'Probeer geen top-instituten uit het niets op te bouwen'

| Redactie

Het paarse kabinet moet het idee loslaten om naast bestaande onderzoeksinstellingen nieuwe technologische top-instituten op te zetten. Dat geluid klonk vorige week eenstemmig op een hoorzitting in de Tweede Kamer over de jongste technologienota van het kabinet. Er zijn genoeg goede instituten, was de boodschap van diverse wetenschapsorganisaties. Nu is het tijd om de besten een extra stimulans te geven.

Komende week behandelt de Kamer de nota `Kennis in Beweging' van de ministers Ritzen (O,C en W), Wijers (Economische Zaken) en Van Aartsen (Landbouw). De bewindslieden willen dat universiteiten en onderzoekinstituten meer met het bedrijfsleven gaan samenwerken. Ook trekken ze een tot 55 miljoen gulden oplopend bedrag uit voor nieuwe technologische top-instituten. Dat laatste plan trekt veel aandacht. Krijgen straks enkele bestaande instituten extra geld om uit te groeien tot heuse internationale toppers? Of wil de overheid los van bestaande instellingen echt nieuwe instituten in het weiland zetten?

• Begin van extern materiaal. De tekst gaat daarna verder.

-- ==== Sys2Proof/Laws/Hub3.lean ====
section
/-! SUPPORT. Commands of the field side leave the hub alone: lemmas of Record, Safe, TrnOps, TurnOps, Turn, Servo. -/
namespace Sys2Proof.Machine

set_option linter.unusedSimpArgs false
set_option linter.unusedTactic false
set_option linter.unnecessarySeqFocus false
set_option linter.unreachableTactic false

theorem State.logBuild_hub (s : State) (b : Bay) (item : Nat) : (State.logBuild s b item).hub = s.hub := by
  unfold State.logBuild
  grind [State.hub_mk, State.raiseBay_hub, State.spnRun_hub, State.setRec_hub, State.recRefuse_hub]

theorem execRecordLogBuild_hub (b : Bay) (item : Nat) (s : State) : ∃ t, (execRecordLogBuild b item s) = .next t ∧ t.hub =
    s.hub := by
  unfold execRecordLogBuild
  (repeat' split) <;> exact ⟨_, rfl, by simp only [↓State.logBuild_hub]⟩

theorem State.speedSettled_hub (s : State) (b : Bay) : (State.speedSettled s b).hub = s.hub := by
  unfold State.speedSettled
  grind [State.hub_mk, State.setRec_hub]

theorem execRecordSpeedSettled_hub (b : Bay) (s : State) : ∃ t, (execRecordSpeedSettled b s) = .next t ∧ t.hub = s.hub := by
  unfold execRecordSpeedSettled
  (repeat' split) <;> exact ⟨_, rfl, by simp only [↓State.speedSettled_hub]⟩

theorem State.checkRev_hub (s : State) (b : Bay) (marked : List (Nat × Nat × Nat)) : (State.checkRev s b marked).hub = s.hub
    := by
  unfold State.checkRev
  (repeat' split) <;> simp_all [↓State.hub_ite, ↓State.setRec_hub, ↓State.recRefuse_hub, State.hub_foldl]

theorem execCheckRevolution_hub (b : Bay) (marked : List (Nat × Nat × Nat)) (s : State) : ∃ t, (execCheckRevolution b marked
    s) = .next t ∧ t.hub = s.hub := by
  unfold execCheckRevolution
  (repeat' split) <;> exact ⟨_, rfl, by simp only [↓State.checkRev_hub]⟩

theorem State.logStart_hub (s : State) (b : Bay) (item : Nat) : (State.logStart s b item).hub = s.hub := by
  unfold State.logStart
  grind [State.hub_mk, State.bump_hub, State.setDie_hub, State.raiseBay_hub, State.activate_hub, State.cruInterrupt_hub, State.setRec_hub, State.recRefuse_hub]

theorem execLogWriteStart_hub (b : Bay) (item : Nat) (s : State) : ∃ t, (execLogWriteStart b item s) = .next t ∧ t.hub =
    s.hub := by
  unfold execLogWriteStart
  (repeat' split) <;> exact ⟨_, rfl, by simp only [↓State.logStart_hub]⟩

theorem State.logWritten_hub (s : State) (b : Bay) : (State.logWritten s b).hub = s.hub := by
  unfold State.logWritten
  grind [State.hub_mk, State.bump_hub, State.endItem_hub, State.logOver_hub, State.setRec_hub]

theorem execLogWriteEnd_hub (b : Bay) (s : State) : ∃ t, (execLogWriteEnd b s) = .next t ∧ t.hub = s.hub := by
  unfold execLogWriteEnd
  (repeat' split) <;> exact ⟨_, rfl, by simp only [↓State.logWritten_hub]⟩

theorem execWriteInhibit_hub (b : Bay) (s : State) : ∃ t, (execWriteInhibit b s) = .next t ∧ t.hub = s.hub := by
  unfold execWriteInhibit
  (repeat' split) <;> exact ⟨_, rfl, by simp only [↓State.writeInhibit_hub]⟩

theorem State.laserReport_hub (s : State) (b : Bay) (r : Nat) : (State.laserReport s b r).hub = s.hub := by
  unfold State.laserReport
  grind [State.hub_mk, State.setRec_hub]

theorem execLaserReportFrame_hub (b : Bay) (report : Nat) (s : State) : ∃ t, (execLaserReportFrame b report s) = .next t ∧
    t.hub = s.hub := by
  unfold execLaserReportFrame
  (repeat' split) <;> exact ⟨_, rfl, by simp only [↓State.laserReport_hub]⟩

theorem State.laserLink_hub (s : State) (b : Bay) : (State.laserLink s b).hub = s.hub := by
  unfold State.laserLink
  grind [State.hub_mk, State.raiseBay_hub, State.setRec_hub, State.recPartial_hub]

theorem execLaserLink_hub (b : Bay) (s : State) : ∃ t, (execLaserLink b s) = .next t ∧ t.hub = s.hub := by
  unfold execLaserLink
  (repeat' split) <;> exact ⟨_, rfl, by simp only [↓State.laserLink_hub]⟩

theorem State.opcEmitter_hub (s : State) (b : Bay) (k : Fin 7) (j : Vector Nat 16) : (State.opcEmitter s b k j).hub = s.hub
    := by
  unfold State.opcEmitter
  grind [State.hub_mk, State.put_hub, State.raiseBay_hub, State.setRec_hub]

theorem State.powerTest_hub (s : State) (b : Bay) (first : Option Nat) (jitter : Vector (Vector Nat 16) 7) : (State.powerTest
    s b first jitter).hub = s.hub := by
  unfold State.powerTest
  (repeat' split) <;> simp_all [↓State.hub_ite, ↓State.bump_hub, ↓State.raiseBay_hub, ↓State.setRec_hub, ↓State.opcEmitter_hub, State.hub_foldl]

theorem execPowerTest_hub (b : Bay) (first : Option Nat) (jitter : Vector (Vector Nat 16) 7) (s : State) : ∃ t,
    (execPowerTest b first jitter s) = .next t ∧ t.hub = s.hub := by
  unfold execPowerTest
  (repeat' split) <;> exact ⟨_, rfl, by simp only [↓State.powerTest_hub]⟩

theorem State.opcRun_hub (s : State) (b : Bay) : (State.opcRun s b).hub = s.hub := by
  unfold State.opcRun
  grind [State.hub_mk, State.setRec_hub]

theorem execRecOpcRun_hub (b : Bay) (s : State) : ∃ t, (execRecOpcRun b s) = .next t ∧ t.hub = s.hub := by
  unfold execRecOpcRun
  (repeat' split) <;> exact ⟨_, rfl, by simp only [↓State.opcRun_hub]⟩

theorem State.endAllItems_hub (s : State) (d : Die) (st : WStatus) : (State.endAllItems s d st).hub = s.hub := by
  unfold State.endAllItems
  (repeat' split) <;> simp_all [↓State.endItem_hub, State.hub_foldl]

theorem State.safeSlots_hub (s : State) (d : Die) : (State.safeSlots s d).hub = s.hub := by
  unfold State.safeSlots
  (repeat' split) <;> simp_all [↓State.hub_ite, ↓State.setSlot_hub, State.hub_foldl]

theorem State.bayStops_hub (s : State) (b : Bay) : (State.bayStops s b).hub = s.hub := by
  unfold State.bayStops
  simp only [↓State.setMounted_hub, ↓State.sfeHold_hub, ↓State.spnSafeStop_hub, ↓State.cruAbort_hub, ↓State.recPartial_hub, ↓State.recClear_hub, ↓State.setLat_hub, ↓State.latHold_hub, ↓State.setOsv_hub, ↓State.osvOff_hub]

theorem State.yrdSafe_hub (s : State) : (State.yrdSafe s).hub = s.hub := by
  unfold State.yrdSafe
  grind [State.hub_mk, State.endItem_hub, State.setYrd_hub]

theorem State.enterSafe_hub (s : State) (d : Die) : (State.enterSafe s d).hub = s.hub := by
  unfold State.enterSafe
  (repeat' split) <;> simp_all [↓State.setDie_hub, ↓State.answerResets_hub, ↓State.stopAxes_hub, ↓State.endAllItems_hub, ↓State.safeSlots_hub, ↓State.bayStops_hub, ↓State.yrdSafe_hub, State.hub_foldl]

theorem State.clockLost_hub (s : State) (d : Die) : (State.clockLost s d).hub = s.hub := by
  unfold State.clockLost
  (repeat' split) <;> simp_all [↓State.hub_mk, ↓State.hub_fold, ↓State.setDie_hub, ↓State.spnClockLost_hub, State.hub_foldl]

theorem State.slotDisable_hub (s : State) (d : Die) (n : Fin 48) : (State.slotDisable s d n).hub = s.hub := by
  unfold State.slotDisable
  simp only [↓State.hub_mk, ↓State.hub_fold, ↓State.setSlot_hub]

theorem State.selDisable_hub (s : State) (d : Die) (g : Fin 8) : (State.selDisable s d g).hub = s.hub := by
  unfold State.selDisable
  simp only [↓State.hub_mk, ↓State.hub_fold]

theorem State.release_hub (s : State) (d : Die) : (State.release s d).hub = s.hub := by
  unfold State.release
  (repeat' split) <;> simp_all [↓State.setDie_hub, ↓State.setYrd_hub, ↓State.slotDisable_hub, ↓State.selDisable_hub, State.hub_foldl]

theorem State.setTrn_hub (s : State) (d : Die) (x : Trn) : (State.setTrn s d x).hub = s.hub := by
  unfold State.setTrn
  simp only [↓State.hub_mk, ↓State.hub_fold]

theorem State.setSel_hub (s : State) (d : Die) (g : Fin 8) (x : TrnSel) : (State.setSel s d g x).hub = s.hub := by
  unfold State.setSel
  simp only [↓State.hub_mk, ↓State.hub_fold]

theorem State.osvVelocity_hub (s : State) (b : Bay) : (State.osvVelocity s b).hub = s.hub := by
  unfold State.osvVelocity
  grind [State.hub_mk, State.velUpdate_hub, State.setOsv_hub]

theorem State.osvFine_hub (s : State) (b : Bay) : (State.osvFine s b).hub = s.hub := by
  unfold State.osvFine
  grind [State.hub_mk, State.setOsv_hub]

theorem State.coarseEnd_hub (s : State) (b : Bay) : (State.coarseEnd s b).hub = s.hub := by
  unfold State.coarseEnd
  grind [State.hub_mk, State.put_hub, State.setAxis_hub, State.setOsv_hub, State.moveEnd_hub]

theorem State.trackStart_hub (s : State) (b : Bay) : (State.trackStart s b).hub = s.hub := by
  unfold State.trackStart
  grind [State.hub_mk, State.setOsv_hub, State.slotRestart_hub]

theorem State.pendingStart_hub (s : State) (b : Bay) : (State.pendingStart s b).hub = s.hub := by
  unfold State.pendingStart
  grind [State.hub_mk, State.moveStart_hub]

theorem State.readSeek_hub (s : State) (b : Bay) : (State.readSeek s b).hub = s.hub := by
  unfold State.readSeek
  grind [State.hub_mk, State.moveStart_hub]

theorem State.osvTurn_hub (s : State) (b : Bay) (o : ServoObs) : (State.osvTurn s b o).hub = s.hub := by
  unfold State.osvTurn
  grind [State.hub_mk, State.bump_hub, State.setCru_hub, State.setRec_hub, State.setOsv_hub, State.osvVelocity_hub, State.osvFine_hub, State.coarseEnd_hub, State.trackStart_hub, State.pendingStart_hub, State.readSeek_hub]

theorem State.defectHold_hub (s : State) (b : Bay) (o : Bool) : (State.defectHold s b o).hub = s.hub := by
  unfold State.defectHold
  grind [State.hub_mk, State.setSlot_hub]

theorem State.turnGroups_hub (s : State) (d : Die) : (State.turnGroups s d).hub = s.hub := by
  unfold State.turnGroups
  (repeat' split) <;> simp_all [↓State.hub_ite, ↓State.activate_hub, ↓State.setOsv_hub, ↓State.saMove_hub, State.hub_foldl]

theorem State.slotBoundary_hub (s : State) (d : Die) (n : Fin 48) : (State.slotBoundary s d n).hub = s.hub := by
  unfold State.slotBoundary
  grind [State.hub_mk, State.setSlot_hub]

theorem State.ownerFault_hub (s : State) (d : Die) (n : Fin 48) : (State.ownerFault s d n).hub = s.hub := by
  unfold State.ownerFault
  grind [State.hub_mk, State.recPartial_hub, State.trackLost_hub]

theorem State.slotFault_hub (s : State) (d : Die) (n : Fin 48) : (State.slotFault s d n).hub = s.hub := by
  unfold State.slotFault
  simp only [↓State.bump_hub, ↓State.raiseDie_hub, ↓State.setSlot_hub, ↓State.ownerFault_hub]

theorem State.evalCounts_hub (s : State) (d : Die) (n : Fin 48) (sat slew : Bool) : (State.evalCounts s d n sat slew).hub =
    s.hub := by
  unfold State.evalCounts
  grind [State.hub_mk, State.bump_hub]

theorem State.evalSlot_hub (l s : State) (d : Die) (n : Fin 48) : (State.evalSlot l s d n).hub = s.hub := by
  unfold State.evalSlot
  grind [State.hub_mk, State.bump_hub, State.setSlot_hub, State.slotFault_hub, State.evalCounts_hub]

theorem State.select_hub (s : State) (d : Die) (g : Fin 8) (n : Fin 48) (prev : Int) : (State.select s d g n prev).hub =
    s.hub := by
  unfold State.select
  grind [State.hub_mk, State.bump_hub, State.setSlot_hub, State.setSel_hub, State.evalCounts_hub]

theorem State.trackLosers_hub (s : State) (d : Die) (g : Fin 8) : (State.trackLosers s d g).hub = s.hub := by
  unfold State.trackLosers
  (repeat' split) <;> simp_all [↓State.hub_ite, ↓State.setSlot_hub, State.hub_foldl]

theorem State.selectorOn_hub (s : State) (d : Die) (g : Fin 8) : (State.selectorOn s d g).hub = s.hub := by
  unfold State.selectorOn
  (repeat' split) <;> simp_all [↓State.hub_ite, ↓State.setSlot_hub, ↓State.setSel_hub, State.hub_foldl]

theorem State.selEmpty_hub (s : State) (d : Die) (g : Fin 8) : (State.selEmpty s d g).hub = s.hub := by
  unfold State.selEmpty
  grind [State.hub_mk, State.bump_hub, State.raiseDie_hub, State.setSel_hub]

theorem State.selPick_hub (s : State) (d : Die) (g : Fin 8) (live : List (Fin 48)) (keep : Option (Fin 48)) : (State.selPick
    s d g live keep).hub = s.hub := by
  unfold State.selPick
  grind [State.hub_mk, State.setSel_hub, State.select_hub]

theorem State.resolveSel_hub (s : State) (d : Die) (g : Fin 8) : (State.resolveSel s d g).hub = s.hub := by
  unfold State.resolveSel
  grind [State.hub_mk, State.setSel_hub, State.trackLosers_hub, State.selEmpty_hub, State.selPick_hub]

theorem State.selectors_hub (s : State) (d : Die) (due : List (Fin 48)) : (State.selectors s d due).hub = s.hub := by
  unfold State.selectors
  (repeat' split) <;> simp_all [↓State.hub_ite, ↓State.setSel_hub, ↓State.resolveSel_hub, State.hub_foldl]

theorem State.turnRun_hub (s : State) (d : Die) (adc : Vector ServoObs 2) : (State.turnRun s d adc).hub = s.hub := by
  unfold State.turnRun
  (repeat' split) <;> simp_all [↓State.hub_ite, ↓State.osvForces_hub, ↓State.enterSafe_hub, ↓State.setTrn_hub, ↓State.osvTurn_hub, ↓State.defectHold_hub, ↓State.turnGroups_hub, ↓State.slotBoundary_hub, ↓State.evalSlot_hub, ↓State.selectorOn_hub, ↓State.selectors_hub, State.hub_foldl]

theorem State.turn_hub (s : State) (d : Die) (adc : Vector ServoObs 2) : (State.turn s d adc).hub = s.hub := by
  unfold State.turn
  grind [State.hub_mk, State.turnRun_hub]

theorem execTurn_hub (d : Die) (adc : Vector ServoObs 2) (s : State) : ∃ t, (execTurn d adc s) = .next t ∧ t.hub = s.hub :=
    by
  unfold execTurn
  (repeat' split) <;> exact ⟨_, rfl, by simp only [↓State.turn_hub]⟩

theorem State.slotClear_hub (s : State) (d : Die) (n : Fin 48) : (State.slotClear s d n).hub = s.hub := by
  unfold State.slotClear
  grind [State.hub_mk, State.setSlot_hub]

theorem execTrnCmdClear_hub (d : Die) (n : Fin 48) (s : State) : ∃ t, (execTrnCmdClear d n s) = .next t ∧ t.hub = s.hub := by
  unfold execTrnCmdClear
  (repeat' split) <;> exact ⟨_, rfl, by simp only [↓State.slotClear_hub]⟩

theorem State.slotCmd_hub (s : State) (d : Die) (n : Fin 48) (w : Word) : (State.slotCmd s d n w).hub = s.hub := by
  unfold State.slotCmd
  grind [State.hub_mk, State.put_hub, State.slotClear_hub]

theorem execTrnCmdForce_hub (d : Die) (n : Fin 48) (value : Word) (s : State) : ∃ t, (execTrnCmdForce d n value s) = .next t
    ∧ t.hub = s.hub := by
  unfold execTrnCmdForce
  (repeat' split) <;> exact ⟨_, rfl, by simp only [↓State.slotCmd_hub]⟩

theorem execTrnSetWrite_hub (d : Die) (n : Fin 48) (value : Word) (s : State) : ∃ t, (execTrnSetWrite d n value s) = .next t
    ∧ t.hub = s.hub := by
  unfold execTrnSetWrite
  (repeat' split) <;> exact ⟨_, rfl, by simp only [↓State.put_hub]⟩

theorem State.trnCtl_hub (s : State) (d : Die) (w : Word) : (State.trnCtl s d w).1.hub = s.hub := by
  unfold State.trnCtl
  grind [State.hub_mk, State.put_hub, State.setTrn_hub]

theorem execTrnCtlWrite_hub (d : Die) (value : Word) (s : State) : ∃ t, (execTrnCtlWrite d value s) = .next t ∧ t.hub = s.hub
    := by
  unfold execTrnCtlWrite
  (repeat' split) <;> exact ⟨_, rfl, by simp only [↓State.trnCtl_hub]⟩

theorem State.bankWrite_hub (s : State) (d : Die) (n : Fin 48) (bank : Bool) (off : Nat) (w : Word) : (State.bankWrite s d n
    bank off w).1.hub = s.hub := by
  unfold State.bankWrite
  grind [State.hub_mk, State.writeWord_hub]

Vanuit ondernemerskringen, waar men de universitaire daadkracht niet hoog inschat, is wel gepleit voor dat laatste. Ook Economische Zaken speelde met het idee van compleet nieuwe instituten. Maar in de kabinetsnota stond kort voor de zomer slechts dat het moest gaan om 'een herkenbaar instituut dat vanuit één punt wordt geleid'. Dat biedt ook ruimte om bestaande onderzoekscholen of TNO-onderdelen als basis voor een van de nieuwe top-instituten te nemen.

Toch is de georganiseerde wetenschap er nog niet gerust op, zo bleek vorige week woensdag tijdens de hoorzitting van twee kamercommissies. 'Wij zijn al druk bezig top-instituten op te bouwen', stelde VU-rector prof.dr. C. Boeker bijvoorbeeld namens de universiteiten. Hij wees op de bijna honderd onderzoekscholen die nu zijn opgericht. De 55 miljoen gulden van de overheid zou gebruikt moeten worden om een klein deel daarvan een extra premie te geven.

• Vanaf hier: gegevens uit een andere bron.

-- ==== Sys2Proof/Laws/KeptRecOps.lean ====
section
/-! SUPPORT. What no command changes, and the form of memory: lemmas of RecOps. -/
namespace Sys2Proof.Machine

set_option linter.unusedSimpArgs false
set_option linter.unusedTactic false
set_option linter.unnecessarySeqFocus false
set_option linter.unreachableTactic false
set_option linter.tactic.unusedName false

theorem State.setRec_kept (s : State) (b : Bay) (x : Rec) : (State.setRec s b x).kept = s.kept := by
  unfold State.setRec
  simp only [↓State.kept_mk, ↓State.kept_fold]

theorem State.recPartial_kept (s : State) (b : Bay) : (State.recPartial s b).kept = s.kept := by
  unfold State.recPartial
  grind [State.kept_mk, State.bump_kept, State.raiseBay_kept, State.endItem_kept, State.logOver_kept, State.setRec_kept]

theorem State.recRefuse_kept (s : State) (b : Bay) (l : BuiltLog) (st : WStatus) : (State.recRefuse s b l st).kept = s.kept
    := by
  unfold State.recRefuse
  simp only [↓State.endItem_kept, ↓State.setRec_kept]

theorem State.recClear_kept (s : State) (b : Bay) : (State.recClear s b).kept = s.kept := by
  unfold State.recClear
  simp only [↓State.setRec_kept]

end Sys2Proof.Machine
end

Deze reactie van de universiteiten was te verwachten. Maar het opvallende is dat ze nu zoveel medestanders hebben. Ook de landelijke onderzoekfinancier NWO nam het voor ze op. NWO- voorzitter dr.R.J. van Duinen noemde de opbouw van onderzoekscholen 'een majeure operatie, die zich misschien deels aan het oog van de politiek heeft onttrokken'. Volgens Van Duinen is per vakgebied nu al een veel betere taakverdeling ontstaan. Die investering moet benut worden, betoogde hij. Want: 'Onderzoekinstituten maak je niet, je moet ze kweken. Het is geen snijbloementeelt, maar bosbouw. Er zijn jaren van investering nodig om tot bloei te komen.' De overheid moet dus voortbouwen op wat er bij de universiteiten is opgebouwd, vindt ook NWO.

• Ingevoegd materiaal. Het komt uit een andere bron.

-- ==== Sys2Proof/Laws/KeptTurn.lean ====
section
/-! SUPPORT. What no command changes, and the form of memory: lemmas of Turn. -/
namespace Sys2Proof.Machine

set_option linter.unusedSimpArgs false
set_option linter.unusedTactic false
set_option linter.unnecessarySeqFocus false
set_option linter.unreachableTactic false
set_option linter.tactic.unusedName false

theorem execTurn_kept (d : Die) (adc : Vector ServoObs 2) (s : State) : ∃ t, (execTurn d adc s) = .next t ∧ t.kept = s.kept
    := by
  unfold execTurn
  (repeat' split) <;> exact ⟨_, rfl, by simp only [↓State.turn_kept]⟩

theorem State.slotClear_kept (s : State) (d : Die) (n : Fin 48) : (State.slotClear s d n).kept = s.kept := by
  unfold State.slotClear
  grind [State.kept_mk, State.setSlot_kept]

theorem execTrnCmdClear_kept (d : Die) (n : Fin 48) (s : State) : ∃ t, (execTrnCmdClear d n s) = .next t ∧ t.kept = s.kept :=
    by
  unfold execTrnCmdClear
  (repeat' split) <;> exact ⟨_, rfl, by simp only [↓State.slotClear_kept]⟩

theorem State.slotCmd_kept (s : State) (d : Die) (n : Fin 48) (w : Word) : (State.slotCmd s d n w).kept = s.kept := by
  unfold State.slotCmd
  grind [State.kept_mk, State.put_kept, State.slotClear_kept]

theorem execTrnCmdForce_kept (d : Die) (n : Fin 48) (value : Word) (s : State) : ∃ t, (execTrnCmdForce d n value s) = .next t
    ∧ t.kept = s.kept := by
  unfold execTrnCmdForce
  (repeat' split) <;> exact ⟨_, rfl, by simp only [↓State.slotCmd_kept]⟩

theorem execTrnSetWrite_kept (d : Die) (n : Fin 48) (value : Word) (s : State) : ∃ t, (execTrnSetWrite d n value s) = .next t
    ∧ t.kept = s.kept := by
  unfold execTrnSetWrite
  (repeat' split) <;> exact ⟨_, rfl, by simp only [↓State.put_kept]⟩

theorem State.trnCtl_kept (s : State) (d : Die) (w : Word) : (State.trnCtl s d w).1.kept = s.kept := by
  unfold State.trnCtl
  grind [State.kept_mk, State.put_kept, State.setTrn_kept]

theorem execTrnCtlWrite_kept (d : Die) (value : Word) (s : State) : ∃ t, (execTrnCtlWrite d value s) = .next t ∧ t.kept =
    s.kept := by
  unfold execTrnCtlWrite
  (repeat' split) <;> exact ⟨_, rfl, by simp only [↓State.trnCtl_kept]⟩

theorem State.bankWrite_kept (s : State) (d : Die) (n : Fin 48) (bank : Bool) (off : Nat) (w : Word) : (State.bankWrite s d n
    bank off w).1.kept = s.kept := by
  unfold State.bankWrite
  grind [State.kept_mk, State.writeWord_kept]

theorem execBankWordWrite_kept (d : Die) (n : Fin 48) (bank : Bool) (off : Nat) (value : Word) (s : State) : ∃ t,
    (execBankWordWrite d n bank off value s) = .next t ∧ t.kept = s.kept := by
  unfold execBankWordWrite
  (repeat' split) <;> exact ⟨_, rfl, by simp only [↓State.bankWrite_kept]⟩

end Sys2Proof.Machine
end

De Akademie van Wetenschappen (KNAW) verkondigde exact dezelfde boodschap. Volgens de akademie is oprichting niet onmogelijk, maar kost het dan minstens tien jaar en enorme bedragen om het gewenste topniveau te bereiken. Efficiënter is het dus om uit te gaan van bestaande instituten. De KNAW vindt dat de bewindslieden hun motie van wantrouwen aan die instituten moeten intrekken. Onder die instituten vallen niet alleen universiteiten. Ook TNO en enkele andere instellingen dingen mee naar de 55 miljoen gulden van de bewindslieden. Maar hun boodschap aan de Kamer was dezelfde. 'Wij zijn al enige tijd twee nieuwe instituten aan het opbouwen', meldde de TNO-woordvoerder. 'En wij kunnen u zeggen: met 55 miljoen gulden kan je geen instituut bouwen.'

De Adviesraad voor wetenschaps- en technologiebeleid (AWT) maakte de eenstemmigheid op de hoorzitting compleet. Ook dit adviesorgaan van de regering wil dat de 55 miljoen gulden van Wijers en Ritzen wordt ingezet voor versterking van een handvol bestaande instituten.

De aanwezige kamerleden hoorden het vorige week allemaal aan. Een van de `oude rotten', W. van Gelder van de PvdA, vond het vooral opvallend dat zoveel sprekers meenden dat de politiek een te negatief beeld heeft van de situatie bij de universiteiten. In het debat met de bewindslieden, op 9 oktober, zal blijkenof de Kamer nu overtuigd is van de onjuistheid van dat beeld.